Norwegian Air staff protest outside parliament against lack of state aid

OSLO (Reuters) – Norwegian Air staff demonstrated on Wednesday against the government’s decision to deny more aid to the crisis-hit budget carrier, while its biggest shareholder, Aercap Holdings, reduced its stake in the airline.

Around a hundred Norwegian Air employees in uniform demonstrated in front of the parliament building to seek more state support for the airline and the rest of the industry.

They carried signs with slogans such as “Support Norwegian”, “Save our jobs” and “Red nose warriors” referring to the distinctive colour of the tips of the carrier’s planes.

“I hope the government can help us,” said cabin crew Stina Nielsen, 31. “This is my life. We want to be able to go back to work.”

Inside parliament, Conservative Prime Minister Erna Solberg, who rules in a minority, repeated the government’s reluctance to provide more direct financial aid for Norwegian, arguing it would primarily benefit foreign creditors.

Norwegian should seek to refinance or restructure its balance sheet, she said, pointing to the carrier’s net interest-bearing debt of 48.5 billion crowns ($5.4 billion) as a major obstacle.

“We’ve told Norwegian Air that we don’t have any money for equity,” Solberg told parliament. “The ball is now in their court.”

Despite the earlier rescue package, which included a government loan guarantee, pandemic-hit Norwegian Air could run out of cash in the first quarter of 2021 unless it secures funding, the carrier has said.

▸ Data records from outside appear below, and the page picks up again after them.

-- ==== Sys2Proof/Machine/Memory.lean ====
section
/-! DEFINITION. The DRAM cells behind the channels: bytes in one canonical form, metadata and stored errors, and row repair (R250). -/

namespace Sys2Proof.Machine

/-- What an unlisted byte reads as: zero, as the fill of R231 leaves it (log entry 5). -/
def memDefault : Byte := 0

/-- A byte of memory. -/
def Memory.get (m : List Host.Cell) (a : Nat) : Byte := SMap.getD m a memDefault

/-- Write a byte; writing what an unlisted address reads as removes the entry. -/
def Memory.put (m : List Host.Cell) (a : Nat) (b : Byte) : List Host.Cell := SMap.put m a memDefault b

/-- The canonical form: addresses strictly rising, no entry equal to what an unlisted address reads as. -/
def Memory.wf (m : List Host.Cell) : Bool := SMap.sorted m && m.all fun c => c.2 != memDefault

/-- Write consecutive bytes from an address. -/
def Memory.putBytes (m : List Host.Cell) (a : Nat) : List Byte → List Host.Cell
  | [] => m
  | b :: r => Memory.putBytes (Memory.put m a b) (a + 1) r

/-- Read consecutive bytes. -/
def Memory.getBytes (m : List Host.Cell) (a n : Nat) : List Byte := (List.range n).map fun k => Memory.get m (a + k)

/-- A remap entry (R250, R330): bit 15 `RV` with `RROW` in bits 14:0; 1 is an unusable spare; 0 is free. -/
def rmapKey (ch bank spare : Nat) : Nat := (ch * 128 + bank) * 32 + spare

/-- The remap entry of a spare. -/
def State.rmap (s : State) (ch bank spare : Nat) : Nat := SMap.getD s.tsv.rmap (rmapKey ch bank spare) 0

/-- The spare that replaces row `r` of a bank, if any (R250). -/
def spareOf (s : State) (ch bank r : Nat) : Option Nat := (List.range 32).find? fun k => s.rmap ch bank k == 0x8000 + r

/-- The physical row that serves row `r`: the row itself, or 32,768 plus its spare. -/
def physRow (s : State) (ch bank r : Nat) : Nat :=
  match spareOf s ch bank r with
  | some k => 32768 + k
  | none => r

/-- The number of a physical sector: channel, bank, physical row and sector in the row. -/
def physSector (ch bank prow k : Nat) : Nat := ((ch * 128 + bank) * 65536 + prow) * 16 + k

/-- The physical sector of a channel address. -/
def sectorAt (s : State) (ch c : Nat) : Nat := physSector ch (bankOf c) (physRow s ch (bankOf c) (rowOf c)) (sectorInRow c)

/-- Store a sector with fresh check bits: data, metadata and poison, and no stored error (R89, R214). -/
def State.storeSector (s : State) (ps : Nat) (x : Sector) : State :=
  { s with
    mem := Memory.putBytes s.mem (ps * 64) (slice x.data 0 64)
    memMeta := SMap.put s.memMeta ps 0 (x.md % 256)
    memErr := s.memErr.filter fun e => e.1 / 8 != ps }

/-- A sector's stored content before any error is decoded. -/
def State.rawSector (s : State) (ps : Nat) : Sector := { data := Memory.getBytes s.mem (ps * 64) 64, md := SMap.getD s.memMeta ps 0 }

/-- Invert the armed positions of the stored copy of a sector that channel `ch` writes, once (R236). -/
def inject (s : State) (ch ps : Nat) : State :=
  match s.dip.inj with
  | none => s
  | some (c, p1, p2, beat) =>
    if c ≠ ch then s else
    let m := Nat.xor (if p1 = 127 then 0 else 2 ^ p1) (if p2 = 127 then 0 else 2 ^ p2)
    { s.wr F.DIP_INJ_INJ_ARMED 0 with dip.inj := none, memErr := SMap.put s.memErr (ps * 8 + beat) 0 m }

/-- A sector reaches the DRAM cells of channel `ch`, from any requester. -/
def State.dramStore (s : State) (ch ps : Nat) (x : Sector) : State := inject (s.storeSector ps x) ch ps

/-- Write a sector of a channel to DRAM, one WR burst. A failed or untrained channel discards it (R248). -/
def State.dramWrite (s : State) (ch c : Nat) (x : Sector) : State :=
  if deadChannel s ch then s.inc F.TSV_DROP_DROP_WR 1 ch else (s.dramStore ch (sectorAt s ch c) x).inc F.DMC_WR_SECT_WR_SECT 1 ch

end Sys2Proof.Machine
end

Meanwhile, leasing company AerCap Holdings said on Wednesday it had cut its shareholding to 9% from 13.4% held as of Sept. 30. Norwegian had converted a portion of its debt into shares as part of a rescue package, making AerCap its largest shareholder and giving other leasing firms substantial ownership.

AerCap took a seat on Norwegian’s board, but its representative resigned last week.

An AerCap spokeswoman declined to comment when asked about further share sale plans.

In addition to its remaining shares, AerCap also holds bonds which could be converted into an additional stake of 5.9%.

Norwegian’s shares were down 3.0% by 1202 GMT to 0.46 crowns.